Tag Archives: strings

PHP search string functions performance is “needle” dependent

I was playing with some templating benchmarks in my post before this one, and bumped into an interesting find regarding the way strpos works, and consequently all similar “search (and replace)” functions like str_replace, strrpos, stripos, str_ireplace, substr_replace, even preg_match and preg_replace (I tested only str_replace and preg_match out of these, but I assume they will all bear the same results).

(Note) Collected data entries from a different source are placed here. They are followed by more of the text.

-- ==== Sys2Proof/Laws/MovesCommands.lean ====
section
/-! SUPPORT. The moves of the requests, of a transfer's end and of every command. -/

namespace Sys2Proof.Machine

-- One theorem at a time: proofs that wait for each other hold a thread each, and the package is one text when checked.
set_option Elab.async false

variable {s t u : State}

/-! ## The work of a request -/

/-- The state a request's work leaves. -/
def Work.state : Work → State
  | .answered _ s => s
  | .inWork s => s
  | .ended s => s

theorem Moves.inOrder (h : Moves s t) {checks : List (Bool × Result)} {taken : Work} (k : Moves s taken.state) :
    Moves s (t.inOrder checks taken).state := by
  unfold State.inOrder
  split
  · exact h
  · exact k

theorem Moves.parsed {α : Type} (h : Moves s t) (p : Parsed α) {taken : α → Work} (k : ∀ v, Moves s (taken v).state) :
    Moves s (t.parsed p taken).state := by
  unfold State.parsed
  split
  · exact h
  · split
    · exact h
    · exact h
    · exact k _

/-! ### Circuits and zones -/

theorem Moves.afterConfigure (h : Moves s t) (id : Nat) (b : Bool) : Moves s (t.afterConfigure id b) := by
  unfold State.afterConfigure
  refine .ite (fun _ => h.step (.circuit _ _ _ fun x => ?_)) fun _ => h.step (.circuit _ _ _ fun x => .beginPending _ x)
  dsimp only
  split
  · rename_i hk
    unfold Transition.need
    split
    · exact .begin x hk.2.2 (.inl hk.1)
    · exact .pend x _ hk.1
  · exact .refl x

theorem Moves.newCircuit (h : Moves s t) (id : Nat) (c : CircuitConfig) : Moves s (t.newCircuit id c) := by
  have put := (h.step (.newCircuit t id c)).resolve id 0
  unfold State.newCircuit
  have placed := Moves.ite (p := (c.egress && t.latch) = true) (fun _ => put.place id egressClaim) fun _ => put
  exact .ite (fun _ => placed.afterConfigure ..) fun _ => placed

theorem Moves.changeCircuit (h : Moves s t) (id : Nat) {x : Circuit} (new : CircuitConfig)
    (hx : Table.at? t.circuits id = some x)
    (free : x.transition.phase.inTransfer = false ∨
      (x.config.kind = new.kind ∧ x.config.house = new.house ∧ x.config.stage = new.stage)) :
    Moves s (t.changeCircuit id x.config new) := by
  have stored : Moves s (t.onCircuit id fun x =>
      ({ x with config := new, transition := x.transition.reconfigured x.config new } : Circuit).redorm t.mode) := by
    have two := (h.step (.reconfigure t id x new hx free)).step (.circuit _ id (·.redorm t.mode) fun x => .redorm x _)
    convert two using 1
    simp only [State.onCircuit, State.withCircuits, Table.adjust, List.map_map]
    congr 1
    refine List.map_congr_left fun e _ => ?_
    dsimp
    split <;> simp_all
  unfold State.changeCircuit
  dsimp only
  have egress := Moves.ite (p := ((t.onCircuit id fun x =>
      ({ x with config := new, transition := x.transition.reconfigured x.config new } : Circuit).redorm t.mode).latch &&
      new.egress && !x.config.egress) = true) (fun _ => stored.place id egressClaim) fun _ =>
    Moves.ite (p := ((t.onCircuit id fun x =>
      ({ x with config := new, transition := x.transition.reconfigured x.config new } : Circuit).redorm t.mode).latch &&
      x.config.egress && !new.egress) = true) (fun _ => stored.remove false .egress id) fun _ => stored
  exact .ite (fun _ => (egress.resolve ..).afterConfigure ..) fun _ => egress.resolve ..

  1. From here onĀ  am using the php.net convention, and will call “needle” the string you’re searching for, and “haystack” the string inside of which you’re executing the search.
  2. Knowing these results will only be useful if you can choose which “needles” to put in the “haystack” to be searched for in a later time, hence only if you’re building a template.
  3. I serched if someone else found this already, but this doesn’t appear to be the case, so if I am selling for new already known things just don’t bash me.

So let’s say you’re creating a template scheme, where you insert several tags that need to be replaced by the dynamically generated content of your website. You can call them whatever you want as long as they are unique strings inside the template, so for example %tag% or {tag} or <!–tag–> or ~tag~ (or just whatever). Maybe you think that choosing which delimiting chars to use for the tag name is only up to your personal tastes, and I did too before discovering this by accident, but I am going to guess that if the template contains well formed HTML code, then using ~tag~ is going to be much faster than using <!–tag–>.

The general principle is, searching for a needle beginning with a “rare” character is much faster than searching for a needle starting with a commonly used character inside the haystack.

For example, if your haystack is an excerpt from an ebook, searching for “%hello” (if present) will be way faster than searching for “hello”. The reason for this? The function in C that searches for the string, starts by searching for its first character, if found checks if the following one matches, and so on; so if you’re searching for “hello” the function will pause at every “h” to see if after that there’s an “e”, and if yes then checks if there’s and “l” and then another “l”, yet if the word is “hellish”, the function will not find the ending “o”, and will have to discard the work and time spent and go on with the search. The “%” character on the other hand is pretty rare inside of a “normal text”, if not unique, so the function will have to “pause” way less times before hitting a full match.

Let’s put it to the test, this is the routine:

$creationstart=strtok(microtime()," ")+strtok(" ");
for ($i=0;$i<100000;$i++) $testpos=strpos($test,"malesuarda");
$creationend=strtok(microtime()," ")+strtok(" ");
echo "malesuarda $testpos: ".$creationtime."<br />";

$creationstart=strtok(microtime()," ")+strtok(" ");
for ($i=0;$i<100000;$i++) $testpos=strpos($test,"%malesuada");
$creationend=strtok(microtime()," ")+strtok(" ");
echo "%malesuada $testpos: ".$creationtime."<br />";

Let’s do some explaining: $test is a fairly long string that I previously defined inside the code (it is made of a lorem ipsum kind of text, several paragraphs amounting to almost 13kb), inside of which I took a random word, “malesuada“, which is repeated several times, and I made two occurrences of this word slightly different, to render them unique; they were both towards the end of the string, I changed one into malesuarda adding a”r”, and another one (further away in the string) into %malesuada, then just loaded the PHP script; I echoed the value of $testpos as well, to confirm that the strings were actually found.

As expected, here are the results:

malesuarda 10970: 3.5609
%malesuada 11514: 0.7632

Replacing strpos with any other functions listed at the beginning of this article will deal similar results.